EXERCISE DIRECTIONS: From the listing below, retype exactly the line holding "(R24, R184). -/", the line holding "are counted. -/", and the lines between them; skip everything else.

INFORMATION PROVIDED:
-- ==== Sys2Proof/Machine/Clock.lean ====
section
/-! DEFINITION. Clock.lean: the 44 domain counters and timestamps (R23 to R28), and the idle tick:
with no command waiting, one tick of 1/33.6 GHz passes (log 5). -/

namespace Sys2Proof.Machine

/-- Nominal frequency of a clock domain in Hz (Tables 2-1 and 2-2). The host-port halves count
REFCLK cycles (R26); display and camera domains follow the CLOCK record. -/
def domHz (s : State) (d : Nat) : Nat :=
  if d < 16 then 1400000000
  else if d < 20 then s.cfg.dispMhz * 1000000
  else if d < 24 then s.cfg.camMhz * 1000000
  else if d = 24 then 24576000
  else if d < 33 then 1120000000
  else if d < 35 then 38400000
  else if d = 35 then 700000000
  else if d = 36 then 350000000
  else if d = 37 then 175000000
  else if d < 40 then 1120000000
  else 1000000000

/-- Ticks in a second of the model's own time. -/
def tickHz : Nat := 33600000000

/-- Count of a domain now. -/
def domCount (s : State) (d : Nat) : BitVec 48 := tget s.clk.counts d 0

/-- CCLKs delivered to a core's group: its issue cycles (R24, R184). -/
def coreNow (s : State) (core : Nat) : BitVec 48 := tget s.clk.cclk (core / 6) 0

/-- A timestamp of a domain (Table 2-3). -/
def stamp (s : State) (d : Nat) : W64 := BitVec.ofNat 64 (d <<< 48 + (domCount s d).toNat)

/-- REFCLK cycles since power-on, the unit of shadow ages (Table 5-6). -/
def refclkNow (s : State) : Nat := s.clk.now / 875

/-- One tick of one domain: its fraction grows by its frequency, and whole cycles are counted. -/
def domTick (s : State) (c : Clk) (d : Nat) : Clk :=
  let ph := tget c.phase d 0 + domHz s d
  { c with
    counts := tput c.counts d (tget c.counts d 0 + BitVec.ofNat 48 (ph / tickHz))
    phase := tput c.phase d (ph % tickHz) }

/-- One tick of a core group's delivered CCLKs: at step index i it gets 16 − i of every 16 (R24). -/
def cclkTick (s : State) (c : Clk) (g : Nat) : Clk :=
  let ph := tget c.cphase g 0 + 87500000 * (16 - tget s.pwr.steps g 0)
  { c with
    cclk := tput c.cclk g (tget c.cclk g 0 + BitVec.ofNat 48 (ph / tickHz))
    cphase := tput c.cphase g (ph % tickHz) }

/-- One tick of all 44 domains and of the CCLKs delivered. Counters keep counting while a domain is gated
(R27). -/
def clkTick (s : State) : Clk :=
  { (List.range 8).foldl (cclkTick s) ((List.range 44).foldl (domTick s) s.clk) with now := s.clk.now + 1 }

/-- What an idle step does. Nothing counts while the device is held in reset, and THERMTRIP leaves
only the REFCLK counters running (Table 2-10). -/
def idleTick (s : State) : State :=
  if s.pins.porstN && !s.pins.held && !s.pins.clocksStopped then { s with clk := clkTick s }
  else if s.pins.clocksStopped then
    { s with clk := { ([33, 34].foldl (domTick s) s.clk) with now := s.clk.now + 1 } }
  else s

end Sys2Proof.Machine
end

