/-- Kill every workgroup and fixed-function job of an instance. -/
def killInst (s : State) (id : Nat) : State :=
  let s := killWgs s (fun _ w => w.inst == id)
  let s := (tkeys s.passes (fun _ p => p.inst == id)).foldl passDrop s
  let s := ((s.cmps.map (·.2)).filter (fun c => c.run.any (·.1 == id))).foldl cmpStop s
  { s with
    cmpWait := s.cmpWait.filter (fun e => e.1 != id)
    cmps := s.cmps.map (fun e => (e.1, if e.2.run.any (·.1 == id) then { e.2 with run := none } else e.2))
    pwr := s.pwr.cmpStops (tkeys s.cmps (fun _ c => c.run.any (·.1 == id)))
    fly := { s.fly with allocs := s.fly.allocs.filter (fun a => match a with
      | .split _ _ _ _ => true
      | .node i _ _ _ _ => i != id) } }

/-! ## Sequence entries (R166 to R171) -/

/-- An entry goes back to FREE and its KV reference is released. -/
def seqFree (s : State) (e : Nat) : State :=
  match tfind s.seqs e with
  | none => s
  | some x => objUnref { s with seqs := tdel s.seqs e } (x.kv.toNat % 262144)

/-- An entry a BUILD took returns without RETIRE (R171). -/
def seqReturn (s : State) (e : Nat) : State :=
  match tfind s.seqs e with
  | none => s
  | some x =>
    if x.st = .leaving then seqFree s e
    else if x.st = .inStep then
      { s with seqs := tput s.seqs e { x with st := .ready, pausePend := false } }
    else s

/-! ## Gale monitor bookkeeping (R162, R165) -/

/-- Normalised time of an instance in sixteenths of a TCLK, brought up to now (R162). -/
def Inst.normNow (s : State) (x : Inst) : Nat :=
  x.norm + (now35 s - x.normAt).toNat * (16 - partStep s x.part)

/-- A new run time replaces the oldest (R162). -/
def pushWin (w : List Nat) (t : Nat) : List Nat := w.drop 1 ++ [t]

/-- Normalised time since a command's fetch (R162). -/
def Cmd.normNow (s : State) (c : Cmd) : Nat :=
  c.norm + (now35 s - c.normAt).toNat * (16 - partStep s (ctxOf s c.ctx).part)

/-- What the monitor records when a monitored launch's record is written: run times of good ends, the
FALLBACK event, and DEADLINE_MISS when it is later than S + D (R162, R165). -/
def monEnd (s : State) (x : Inst) (st : Status) : State :=
  match x.mon with
  | none => s
  | some m =>
    let t := x.normNow s / 16
    let s :=
      if x.isFb && st = .fallback then
        raise (event (modMon s m (fun o => { o with winFb := pushWin o.winFb t })) 0x0030 0 6 0 0 m
          (some x.ctx)) .fallback
      else if !x.isFb && st = .ok then modMon s m (fun o => { o with win := pushWin o.win t })
      else s
    monMiss s (some m) x.ctx x.s

/-! ## End of a launch (R145, R147) -/

/-- Remove an instance and everything it still runs. -/
def dropInst (s : State) (id : Nat) : State :=
  match tfind s.insts id with
  | none => s
  | some x =>
    let s := killInst s id
    let s := (x.built.map (·.2)).foldl seqReturn s
    { s with insts := tdel s.insts id }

ANSWER TO THIS PROBLEM:
/-- CCLKs delivered to a core's group: its issue cycles (R24, R184). -/
def coreNow (s : State) (core : Nat) : BitVec 48 := tget s.clk.cclk (core / 6) 0

/-- A timestamp of a domain (Table 2-3). -/
def stamp (s : State) (d : Nat) : W64 := BitVec.ofNat 64 (d <<< 48 + (domCount s d).toNat)

/-- REFCLK cycles since power-on, the unit of shadow ages (Table 5-6). -/
def refclkNow (s : State) : Nat := s.clk.now / 875

/-- One tick of one domain: its fraction grows by its frequency, and whole cycles are counted. -/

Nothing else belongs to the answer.